If you like your desserts more tart than sweet, this sorbet is for you. And if you're a little addicted to the pleasantly bitter taste of Campari, this sorbet is really for you. It's more tart than sweet with a bitter kick that makes for an especially clean-tasting sorbet.
Though this recipe is really about making raspberry sorbet taste more like raspberries. Campari replaces some of the fruit's bitterness that gets lost when making sorbet. The end result tastes a little like Campari, but mostly like the fruit itself.
You might be temped to skip the small amount of orange zest in the recipe, but don't.

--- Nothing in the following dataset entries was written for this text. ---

/-- An idle block that is not live admits NEW alone (R24, R215). -/
theorem exec_not_live {i : Instr} {s : State} (hs : s.seq = .idle) (hl : ∀ d, s.life ≠ .live d) (hn : isNew i = false)
    (hwf : i.wf s.cfg = true) : exec i s = .refused .notAdmitted := by
  rw [exec_request hn hwf, request_not_live hs hl]

/-- Settles O38: RELEASE leaves an idle block (`exec_release`) whose `LIFE` is not Live, so only NEW is admitted
(`exec_not_live`). -/
theorem releaseReturnsTheHandles : Obligations.ReleaseReturnsTheHandles := by
  intro s d hd t
  exact ⟨exec_release hd, fun i => exec_not_live (s := t) hd.1 nofun⟩

end Sys2Proof.Machine

/-! PROOFS. The statements of 60_exceptions.md: which requests are refused, where the first failing event ends an
operation, which errors an operation can end with, what an error leaves of the block and of the controller, and the delays
an operation asks for. -/

namespace Sys2Proof.Machine

/-! ## Admission -/

/-- NEW on an idle block that is live (R24, R215). -/
theorem execNew_live {b : BusHandle} {p : Option PinHandle} {w h : Half} {s : State} {d : Driver} (hd : LiveIdle s d) :
    exec (.new b p w h) s = .refused .notAdmitted := by
  obtain ⟨hs, hl⟩ := hd
  simp only [exec, execNew, hs, hl]

/-- Settles O10: NEW looks at `LIFE` itself (`execNew_live`), every other row is a request, which does
(`exec_not_live`). -/
theorem requestsOutsideTheirLifecycleAreRefused : Obligations.RequestsOutsideTheirLifecycleAreRefused := by
  intro s hs
  exact ⟨fun _ _ _ _ _ hl => execNew_live ⟨hs, hl⟩, fun _ hn hwf hl => exec_not_live hs hl hn hwf⟩

/-! ## The first failure -/

/-- Settles O21: the request ends at that event (`exec_fails`), and the fields are those of a list answered ok, then of
one failed event. -/
theorem firstFailureEndsTheOperation : Obligations.FirstFailureEndsTheOperation := by
  intro s d i pre post a e hd hn hwf hp hok he
  have hok' : (s.start i).env.allOk pre = true := hok
  have he' : ((s.start i).sent pre).env.error a = some e := by simpa using he
  refine ⟨_, exec_fails hd hn hwf hp hok he, rfl, rfl, by simp, ?_, event_isFail he, ?_, ?_, by simp, by simp, by simp⟩
  · rw [raise_trace, attempt_trace, sent_trace hok']
    simp
  · rw [raise_rstLine, attempt_rstLine_fail he', sent_rstLine_ok hok']
    cases a <;> rfl
  · simp [Env.afterAll]

/-! ## Which operation raises which error -/

/-- Of all primitives only a pin set raises a PinError (R202). -/
theorem pin_of_pinError {e : Env} {a : Action} {v : PinErr} (h : e.error a = some (.pinError v)) : ∃ l, a = .pin l := by
  cases a with
  | pin l => exact ⟨l, rfl⟩
  | cmd | data | delay => cases error_of_noPin rfl h

/-- The pulse is there with a reset pin alone (R144). -/
theorem rst_of_mem_planHardReset {c : Cfg} {d : Driver} {a : Action} (h : a ∈ planHardReset c d) :
    ∃ p, d.rst = some p := by
  rw [planHardReset] at h
  split at h
  · exact Option.isSome_iff_exists.1 ‹_›
  · cases h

Its sweetness brings the raspberry and Campari together far better than they would on their own.
About This Recipe
|Yield:||makes about 1 quart|
|Active time:||45 minutes|
|Total time:||3 hours|
|Special equipment:||ice cream maker, blender or food processor|
|This recipe appears in:||The Real Rules of Making Boozy Ice Cream The Science of the Best Sorbet Scooped: Raspberry-Campari Sorbet|
- 36 ounces (5 1/2 cups) rinsed raspberries
- 3/4 cup sugar
- 1/4 cup water
- 3 tablespoons Campari
- 1/2 teaspoon freshly grated orange zest from 1 orange
- 1/4 teaspoon kosher salt
- 1/2 teaspoon lemon juice, or to taste
In a blender combine raspberries, sugar, water and Campari. Blend on medium until raspberries are completely pureed, 30 seconds to 1 minute. Pour through a fine mesh strainer into a measuring cup, pressing on strainer with a spoon to separate juice from seeds. Measure out 3 cups of puree and discard remainder.
Transfer puree to a mixing bowl and stir in orange zest, then add salt, followed by lemon to taste. Cover mixture and chill in refrigerator until very cold, about 2 hours, and churn in ice cream maker according to manufacturer's instructions. Transfer sorbet to an airtight container and chill in freezer for at least 4 hours before serving.